* **Work task**
Every line of the material is to be duplicated precisely.

* **Records provided**
━━━━━━━━━━━━━━━━

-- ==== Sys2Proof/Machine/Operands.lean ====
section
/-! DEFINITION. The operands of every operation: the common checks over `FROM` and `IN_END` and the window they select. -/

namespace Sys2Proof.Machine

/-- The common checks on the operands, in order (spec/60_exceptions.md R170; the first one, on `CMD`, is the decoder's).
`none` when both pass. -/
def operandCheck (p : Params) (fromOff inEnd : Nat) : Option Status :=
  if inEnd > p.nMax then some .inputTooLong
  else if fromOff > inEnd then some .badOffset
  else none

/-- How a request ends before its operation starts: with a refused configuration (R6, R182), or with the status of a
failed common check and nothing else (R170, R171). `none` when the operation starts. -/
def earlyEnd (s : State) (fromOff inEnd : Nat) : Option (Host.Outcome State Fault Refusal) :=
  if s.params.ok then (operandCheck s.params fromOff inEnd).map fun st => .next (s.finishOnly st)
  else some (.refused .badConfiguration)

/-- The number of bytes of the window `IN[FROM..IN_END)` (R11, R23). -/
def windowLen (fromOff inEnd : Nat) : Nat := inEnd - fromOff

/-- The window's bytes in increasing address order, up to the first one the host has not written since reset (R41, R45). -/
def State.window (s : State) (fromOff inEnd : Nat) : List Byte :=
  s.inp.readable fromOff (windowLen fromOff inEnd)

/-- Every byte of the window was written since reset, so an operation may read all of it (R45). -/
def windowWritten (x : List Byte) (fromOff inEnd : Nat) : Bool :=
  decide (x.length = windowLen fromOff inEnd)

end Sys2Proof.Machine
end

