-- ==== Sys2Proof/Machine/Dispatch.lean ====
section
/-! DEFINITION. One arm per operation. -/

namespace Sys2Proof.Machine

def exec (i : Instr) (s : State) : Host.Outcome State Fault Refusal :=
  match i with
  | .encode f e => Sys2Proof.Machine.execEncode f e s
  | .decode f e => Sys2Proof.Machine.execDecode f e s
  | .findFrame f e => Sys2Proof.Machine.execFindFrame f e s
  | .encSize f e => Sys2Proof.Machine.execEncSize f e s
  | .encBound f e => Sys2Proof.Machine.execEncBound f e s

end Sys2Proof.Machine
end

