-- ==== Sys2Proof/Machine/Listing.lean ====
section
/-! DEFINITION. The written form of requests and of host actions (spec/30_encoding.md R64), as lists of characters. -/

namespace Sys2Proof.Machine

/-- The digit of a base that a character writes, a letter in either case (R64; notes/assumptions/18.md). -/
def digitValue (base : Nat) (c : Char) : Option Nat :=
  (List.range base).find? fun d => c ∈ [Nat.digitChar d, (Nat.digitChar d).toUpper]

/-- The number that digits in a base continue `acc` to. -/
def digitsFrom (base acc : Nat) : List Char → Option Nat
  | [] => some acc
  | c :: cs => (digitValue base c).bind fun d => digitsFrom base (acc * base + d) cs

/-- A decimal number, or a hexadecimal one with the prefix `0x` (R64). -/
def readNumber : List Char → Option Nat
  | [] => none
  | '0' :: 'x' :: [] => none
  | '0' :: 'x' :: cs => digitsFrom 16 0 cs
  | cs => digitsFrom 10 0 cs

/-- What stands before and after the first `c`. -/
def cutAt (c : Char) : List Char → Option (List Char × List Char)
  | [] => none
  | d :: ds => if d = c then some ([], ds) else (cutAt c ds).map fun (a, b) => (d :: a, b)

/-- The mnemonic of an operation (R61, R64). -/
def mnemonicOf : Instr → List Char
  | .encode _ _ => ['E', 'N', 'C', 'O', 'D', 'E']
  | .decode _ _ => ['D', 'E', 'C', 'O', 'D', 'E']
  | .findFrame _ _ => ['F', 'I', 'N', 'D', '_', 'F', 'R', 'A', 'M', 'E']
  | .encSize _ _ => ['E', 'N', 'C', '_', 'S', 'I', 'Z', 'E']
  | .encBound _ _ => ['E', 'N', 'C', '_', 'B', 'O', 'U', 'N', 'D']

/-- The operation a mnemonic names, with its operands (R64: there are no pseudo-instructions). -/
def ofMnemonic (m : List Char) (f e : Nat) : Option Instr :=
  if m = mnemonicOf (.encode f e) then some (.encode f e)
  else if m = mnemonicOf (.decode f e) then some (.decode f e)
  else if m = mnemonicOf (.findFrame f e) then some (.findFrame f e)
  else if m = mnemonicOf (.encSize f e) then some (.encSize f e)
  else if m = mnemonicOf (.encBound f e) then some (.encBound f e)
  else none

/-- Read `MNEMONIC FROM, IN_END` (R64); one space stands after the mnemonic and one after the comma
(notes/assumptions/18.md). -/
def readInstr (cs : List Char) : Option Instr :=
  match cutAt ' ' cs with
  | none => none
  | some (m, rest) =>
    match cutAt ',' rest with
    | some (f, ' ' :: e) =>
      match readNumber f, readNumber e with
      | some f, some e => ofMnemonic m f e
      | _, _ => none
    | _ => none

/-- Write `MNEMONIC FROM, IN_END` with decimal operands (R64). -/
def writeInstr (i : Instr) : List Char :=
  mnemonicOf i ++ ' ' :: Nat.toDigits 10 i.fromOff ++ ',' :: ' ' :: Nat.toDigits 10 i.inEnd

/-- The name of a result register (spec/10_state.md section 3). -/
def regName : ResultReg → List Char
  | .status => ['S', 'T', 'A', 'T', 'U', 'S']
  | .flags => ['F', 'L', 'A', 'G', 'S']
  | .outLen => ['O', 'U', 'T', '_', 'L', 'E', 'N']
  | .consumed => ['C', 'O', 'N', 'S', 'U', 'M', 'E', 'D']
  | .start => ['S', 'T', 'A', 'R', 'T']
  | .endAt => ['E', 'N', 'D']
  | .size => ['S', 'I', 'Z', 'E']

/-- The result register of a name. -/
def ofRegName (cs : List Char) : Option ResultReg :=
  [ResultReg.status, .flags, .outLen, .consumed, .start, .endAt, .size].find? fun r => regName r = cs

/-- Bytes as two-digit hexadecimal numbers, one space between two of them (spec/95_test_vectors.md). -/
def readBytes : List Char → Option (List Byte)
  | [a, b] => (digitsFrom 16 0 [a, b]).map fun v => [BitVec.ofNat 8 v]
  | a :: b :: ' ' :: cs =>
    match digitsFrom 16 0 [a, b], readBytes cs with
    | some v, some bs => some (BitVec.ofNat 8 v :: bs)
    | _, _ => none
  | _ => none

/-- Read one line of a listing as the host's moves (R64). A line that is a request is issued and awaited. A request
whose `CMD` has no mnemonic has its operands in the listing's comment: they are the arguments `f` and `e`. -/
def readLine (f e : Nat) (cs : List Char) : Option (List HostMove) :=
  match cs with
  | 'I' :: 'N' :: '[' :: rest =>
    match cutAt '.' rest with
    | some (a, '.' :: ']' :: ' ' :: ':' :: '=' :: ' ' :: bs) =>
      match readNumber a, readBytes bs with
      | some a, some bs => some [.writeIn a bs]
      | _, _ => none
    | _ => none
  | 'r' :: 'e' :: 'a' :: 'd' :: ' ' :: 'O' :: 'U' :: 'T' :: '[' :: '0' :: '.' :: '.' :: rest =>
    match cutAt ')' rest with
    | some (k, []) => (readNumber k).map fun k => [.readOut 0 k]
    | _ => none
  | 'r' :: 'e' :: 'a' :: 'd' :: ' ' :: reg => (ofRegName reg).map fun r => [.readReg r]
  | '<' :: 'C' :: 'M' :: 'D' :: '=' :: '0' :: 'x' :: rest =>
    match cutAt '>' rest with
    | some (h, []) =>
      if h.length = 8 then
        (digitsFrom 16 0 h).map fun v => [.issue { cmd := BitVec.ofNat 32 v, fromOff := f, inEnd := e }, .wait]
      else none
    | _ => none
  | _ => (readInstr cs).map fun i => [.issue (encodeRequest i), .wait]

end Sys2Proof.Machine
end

━━━━━━━━━━━━━━━━

* **Your response**
-- ==== Sys2Proof/Machine/Operands.lean ====
section
/-! DEFINITION. The operands of every operation: the common checks over `FROM` and `IN_END` and the window they select. -/

namespace Sys2Proof.Machine

/-- The common checks on the operands, in order (spec/60_exceptions.md R170; the first one, on `CMD`, is the decoder's).
`none` when both pass. -/
def operandCheck (p : Params) (fromOff inEnd : Nat) : Option Status :=
  if inEnd > p.nMax then some .inputTooLong
  else if fromOff > inEnd then some .badOffset
  else none

/-- How a request ends before its operation starts: with a refused configuration (R6, R182), or with the status of a
failed common check and nothing else (R170, R171). `none` when the operation starts. -/
def earlyEnd (s : State) (fromOff inEnd : Nat) : Option (Host.Outcome State Fault Refusal) :=
  if s.params.ok then (operandCheck s.params fromOff inEnd).map fun st => .next (s.finishOnly st)
  else some (.refused .badConfiguration)

/-- The number of bytes of the window `IN[FROM..IN_END)` (R11, R23). -/
def windowLen (fromOff inEnd : Nat) : Nat := inEnd - fromOff

/-- The window's bytes in increasing address order, up to the first one the host has not written since reset (R41, R45). -/
def State.window (s : State) (fromOff inEnd : Nat) : List Byte :=
  s.inp.readable fromOff (windowLen fromOff inEnd)

/-- Every byte of the window was written since reset, so an operation may read all of it (R45). -/
def windowWritten (x : List Byte) (fromOff inEnd : Nat) : Bool :=
  decide (x.length = windowLen fromOff inEnd)

end Sys2Proof.Machine
end

-- ==== Sys2Proof/Machine/Dispatch.lean ====
section
/-! DEFINITION. One arm per operation. -/

namespace Sys2Proof.Machine

def exec (i : Instr) (s : State) : Host.Outcome State Fault Refusal :=
  match i with
  | .encode f e => Sys2Proof.Machine.execEncode f e s
  | .decode f e => Sys2Proof.Machine.execDecode f e s
  | .findFrame f e => Sys2Proof.Machine.execFindFrame f e s
  | .encSize f e => Sys2Proof.Machine.execEncSize f e s
  | .encBound f e => Sys2Proof.Machine.execEncBound f e s

end Sys2Proof.Machine
end

-- ==== Sys2Proof/Machine/Listing.lean ====
section
/-! DEFINITION. The written form of requests and of host actions (spec/30_encoding.md R64), as lists of characters. -/

namespace Sys2Proof.Machine

/-- The digit of a base that a character writes, a letter in either case (R64; notes/assumptions/18.md). -/
def digitValue (base : Nat) (c : Char) : Option Nat :=
  (List.range base).find? fun d => c ∈ [Nat.digitChar d, (Nat.digitChar d).toUpper]

/-- The number that digits in a base continue `acc` to. -/
def digitsFrom (base acc : Nat) : List Char → Option Nat
  | [] => some acc
  | c :: cs => (digitValue base c).bind fun d => digitsFrom base (acc * base + d) cs

/-- A decimal number, or a hexadecimal one with the prefix `0x` (R64). -/
def readNumber : List Char → Option Nat
  | [] => none
  | '0' :: 'x' :: [] => none
  | '0' :: 'x' :: cs => digitsFrom 16 0 cs
  | cs => digitsFrom 10 0 cs

/-- What stands before and after the first `c`. -/
def cutAt (c : Char) : List Char → Option (List Char × List Char)
  | [] => none
  | d :: ds => if d = c then some ([], ds) else (cutAt c ds).map fun (a, b) => (d :: a, b)

/-- The mnemonic of an operation (R61, R64). -/
def mnemonicOf : Instr → List Char
  | .encode _ _ => ['E', 'N', 'C', 'O', 'D', 'E']
  | .decode _ _ => ['D', 'E', 'C', 'O', 'D', 'E']
  | .findFrame _ _ => ['F', 'I', 'N', 'D', '_', 'F', 'R', 'A', 'M', 'E']
  | .encSize _ _ => ['E', 'N', 'C', '_', 'S', 'I', 'Z', 'E']
  | .encBound _ _ => ['E', 'N', 'C', '_', 'B', 'O', 'U', 'N', 'D']

/-- The operation a mnemonic names, with its operands (R64: there are no pseudo-instructions). -/
def ofMnemonic (m : List Char) (f e : Nat) : Option Instr :=
  if m = mnemonicOf (.encode f e) then some (.encode f e)
  else if m = mnemonicOf (.decode f e) then some (.decode f e)
  else if m = mnemonicOf (.findFrame f e) then some (.findFrame f e)
  else if m = mnemonicOf (.encSize f e) then some (.encSize f e)
  else if m = mnemonicOf (.encBound f e) then some (.encBound f e)
  else none

/-- Read `MNEMONIC FROM, IN_END` (R64); one space stands after the mnemonic and one after the comma
(notes/assumptions/18.md). -/
def readInstr (cs : List Char) : Option Instr :=
  match cutAt ' ' cs with
  | none => none
  | some (m, rest) =>
    match cutAt ',' rest with
    | some (f, ' ' :: e) =>
      match readNumber f, readNumber e with
      | some f, some e => ofMnemonic m f e
      | _, _ => none
    | _ => none

/-- Write `MNEMONIC FROM, IN_END` with decimal operands (R64). -/
def writeInstr (i : Instr) : List Char :=
  mnemonicOf i ++ ' ' :: Nat.toDigits 10 i.fromOff ++ ',' :: ' ' :: Nat.toDigits 10 i.inEnd

/-- The name of a result register (spec/10_state.md section 3). -/
def regName : ResultReg → List Char
  | .status => ['S', 'T', 'A', 'T', 'U', 'S']
  | .flags => ['F', 'L', 'A', 'G', 'S']
  | .outLen => ['O', 'U', 'T', '_', 'L', 'E', 'N']
  | .consumed => ['C', 'O', 'N', 'S', 'U', 'M', 'E', 'D']
  | .start => ['S', 'T', 'A', 'R', 'T']
  | .endAt => ['E', 'N', 'D']
  | .size => ['S', 'I', 'Z', 'E']

/-- The result register of a name. -/
def ofRegName (cs : List Char) : Option ResultReg :=
  [ResultReg.status, .flags, .outLen, .consumed, .start, .endAt, .size].find? fun r => regName r = cs

/-- Bytes as two-digit hexadecimal numbers, one space between two of them (spec/95_test_vectors.md). -/
def readBytes : List Char → Option (List Byte)
  | [a, b] => (digitsFrom 16 0 [a, b]).map fun v => [BitVec.ofNat 8 v]
  | a :: b :: ' ' :: cs =>
    match digitsFrom 16 0 [a, b], readBytes cs with
    | some v, some bs => some (BitVec.ofNat 8 v :: bs)
    | _, _ => none
  | _ => none

/-- Read one line of a listing as the host's moves (R64). A line that is a request is issued and awaited. A request
whose `CMD` has no mnemonic has its operands in the listing's comment: they are the arguments `f` and `e`. -/
def readLine (f e : Nat) (cs : List Char) : Option (List HostMove) :=
  match cs with
  | 'I' :: 'N' :: '[' :: rest =>
    match cutAt '.' rest with
    | some (a, '.' :: ']' :: ' ' :: ':' :: '=' :: ' ' :: bs) =>
      match readNumber a, readBytes bs with
      | some a, some bs => some [.writeIn a bs]
      | _, _ => none
    | _ => none
  | 'r' :: 'e' :: 'a' :: 'd' :: ' ' :: 'O' :: 'U' :: 'T' :: '[' :: '0' :: '.' :: '.' :: rest =>
    match cutAt ')' rest with
    | some (k, []) => (readNumber k).map fun k => [.readOut 0 k]
    | _ => none
  | 'r' :: 'e' :: 'a' :: 'd' :: ' ' :: reg => (ofRegName reg).map fun r => [.readReg r]
  | '<' :: 'C' :: 'M' :: 'D' :: '=' :: '0' :: 'x' :: rest =>
    match cutAt '>' rest with
    | some (h, []) =>
      if h.length = 8 then
        (digitsFrom 16 0 h).map fun v => [.issue { cmd := BitVec.ofNat 32 v, fromOff := f, inEnd := e }, .wait]
      else none
    | _ => none
  | _ => (readInstr cs).map fun i => [.issue (encodeRequest i), .wait]

end Sys2Proof.Machine
end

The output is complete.